As aspirações do escritor por uma macrotransformação social, a partir da mobilização popular intensa ocorrida em um triunfo esportivo, clamavam por uma nação mais “séria”, que pudesse valorizar a educação, a saúde pública, o sistema de comunicações e que, principalmente, acreditasse nas suas próprias possibilidades.

Predominava naquele momento apesar de vozes dissonantes como a de Jorge Luís Borges uma espécie de consenso tácito em torno da “fiesta de todos” e da importância da realização do evento para a nação argentina. A posição de Ernesto Sábato que nos anos oitenta teve uma importância enorme na luta pelos direitos humanos após o fim da ditadura militar, estava de acordo com o sentimento  coletivo integracionista propagado ao longo da realização do torneio.

Quem estaria mais cego, Borges ao não perceber a importância que o futebol tem como elemento de identificação nacional ou Sábato ao acreditar que a união em torno da seleção de futebol poderia impulsionar a criação de uma grande Nação?

ernesto-sabato

 

[i] Jorge Luís Borges (1899-1986), poeta e escritor, é considerado um dos maiores literatos contemporâneos. Nascido em uma família tradicional onde o pai era professor de inglês e psicólogo, desde muito novo já escrevia poemas e estórias além de dominar plenamente a língua inglesa. Chegou a morar na Suíça e Espanha durante a Primeira Guerra Mundial. Ao retornar a Buenos Aires, passa a colaborar com a criação de diversas revistas literárias. Em 1938 morre o pai do escritor, que começa a trabalhar como bibliotecário para se sustentar. Sofre também um grave acidente devido a um problema de visão que o acompanhará ao longo da sua vida fazendo com que Borges ficasse paulatinamente  cego e tivesse que ditar suas obras. Foi perseguido politicamente durante o governo peronista pelo fato da sua família se opor ao estadista, perdendo assim seu emprego e passando a viver de artigos e conferências. Com a saída de Perón em 1955, passa a ser exaltado civicamente recebendo diversos prêmios nacionais e internacionais e é empossado como diretor da Biblioteca Nacional. Com o retorno de Perón, em 1974, apesar do seu renome internacional, Borges é destituído do seu cargo de diretor. Em 1976 apoia publicamente o golpe militar contra “Isabelita” Perón, fato que teria maculado sua imagem no exterior e possivelmente evitado que ele recebesse o Prêmio Nobel de Literatura.

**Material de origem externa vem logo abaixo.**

theorem sysReset_busy {a : Accepted} {t : List Accepted} (ho : (s.dev.arrives 0xA001).mgmt.outst = a :: t) :
    let x := s.dev.arrives 0xA001
    execSysReset src s = .next (s.put (x.respondBusy src 0xA001 (x.retryOf a))) :=
  lift_eq_put ((kci_of_admits _ h).trans (runBody_busy (by rw [ho])))

end

/-! ## Firmware messages of the twin (R355, R357, R366, R368) -/

theorem taken_fwRun (d : Dev) (seq : Byte) (type : Nat) : (d.taken seq type).fwRun = d.fwRun := by
  unfold Dev.taken
  dsimp only
  split <;> rfl

/-- A cell's reception leaves the state of the pair as it was. -/
theorem taken_attached (d : Dev) (seq : Byte) (type : Nat) : (d.taken seq type).attached = d.attached := by
  unfold Dev.taken Dev.attached
  dsimp only
  split
  · rfl
  · exact congrArg (· == 3) (rd_wr_fld _ _ _ _ _ _ (by decide))

section
variable {s : State} {seq : Byte}

theorem relayedFrame_ignored (h : s.dev.domOn dXCUT = false ∨ s.dev.xc.seen.contains seq.toNat = true) (fr : List Byte) :
    s.dev.relayedFrame seq fr = false := by
  unfold Dev.relayedFrame
  rcases h with h | h
  · rw [h]
    rfl
  · rw [h, Bool.not_true, Bool.and_false]
    rfl

theorem accept_ignored (h : s.dev.domOn dXCUT = false ∨ s.dev.xc.seen.contains seq.toNat = true) (type : Nat) (f : Dev → Dev) :
    s.dev.accept seq type f = s.dev :=
  h.elim (accept_linkOff f) (accept_seen f)

theorem mailboxRelayCell_command_eq_lift {fr : List Byte} (hr : s.dev.relayedFrame seq fr = false) :
    execMailboxRelayCell seq (.command fr) s = lift (fun d => d.accept seq 7 id) s := if_neg (by rw [hr]; decide)

/-- Every message but a command has its own effect, under firmware. -/
theorem mailboxRelayCell_eq_lift {m : RelayMsg} (hm : ∀ fr, m ≠ .command fr) :
    execMailboxRelayCell seq m s = lift (fun d => d.accept seq 7 fun d1 => if d1.fwRun then d1.twinMessage m else d1) s := by
  cases m with
  | command fr => exact absurd rfl (hm fr)
  | _ => rfl

theorem mailboxRelayCell_ignored (h : s.dev.domOn dXCUT = false ∨ s.dev.xc.seen.contains seq.toNat = true) (m : RelayMsg) :
    execMailboxRelayCell seq m s = .next s := by
  by_cases hm : ∀ fr, m ≠ .command fr
  · exact (mailboxRelayCell_eq_lift hm).trans (lift_eq_self (accept_ignored h 7 _))
  · push Not at hm
    obtain ⟨fr, rfl⟩ := hm
    exact (mailboxRelayCell_command_eq_lift (relayedFrame_ignored h fr)).trans (lift_eq_self (accept_ignored h 7 _))

variable (hx : s.dev.domOn dXCUT = true) (hs : s.dev.xc.seen.contains seq.toNat = false) (hf : (s.dev.taken seq 7).fwRun = true)
include hx hs

/-- A command message that carries no frame for this device: its SEQ is kept. -/
theorem mailboxRelayCell_command_kept {fr : List Byte} (hr : s.dev.relayedFrame seq fr = false) :
    execMailboxRelayCell seq (.command fr) s = .next (s.put (s.dev.taken seq 7)) :=
  (mailboxRelayCell_command_eq_lift hr).trans (lift_eq_put (accept_fresh id hx hs))

include hf

theorem relayedFrame_eq (fr : List Byte) : s.dev.relayedFrame seq fr = ((s.dev.taken seq 7).attached && decide (8 ≤ fr.length)) := by
  rw [taken_fwRun] at hf
  unfold Dev.relayedFrame
  rw [taken_attached, hx, hs, hf]
  rfl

[ii] Ernesto Sábato (1911-2011) foi um importante escritor argentino, cuja obra literária é composta de três grandes novelas: El Túnel (1948) , Sobre héroes y tumbas (1961) e Abbadón, el exterminador, além de diversos ensaios literários. Formado em física e matemática, chegou a morar em Paris onde iniciou uma carreira como técnico científico mas acabou conhecendo escritores e pintores surrealistas como André Breton que influenciaram sua opção pela literatura. Exerceu o magistério na Universidade de La Plata mas também teve problemas com Perón e foi retirado de sua cátedra. Na década de sessenta acabou sendo reconhecido internacionalmente junto com outros escritores latino-americamos e se transformou em um ícone cívico e formador de opinião dentro da sociedade argentina a partir dos anos setenta. Opositor da ditadura militar na Argentina, apesar de ter apoiado inicialmente o golpe,  após o período do “Processo” que ele teria qualificado como “sombrio”, foi nomeado por Raul Alfonsín como presidente da CONADEP (Comisíon  Nacional sobre la Desaparicíon de Personas),  onde coordenou uma monumental pesquisa sobre os desaparecidos políticos no país. Era uma figura pública de elevado prestígio moral e teria afirmado para o jornal francês Le monde durante o torneio que “boicotear el mundial no sólo hubiera sido boicotear al gobierno sino también al pueblo de la Argentina que de veras no merece”.

[iii] NOVARO, Marcos; PALERMO, Vicente. Historia argentina: la dictadura militar 1976-1983: del golpe de Estado a larestauracíon democrática. Buenos Aires: Ed.Paidós, 2013.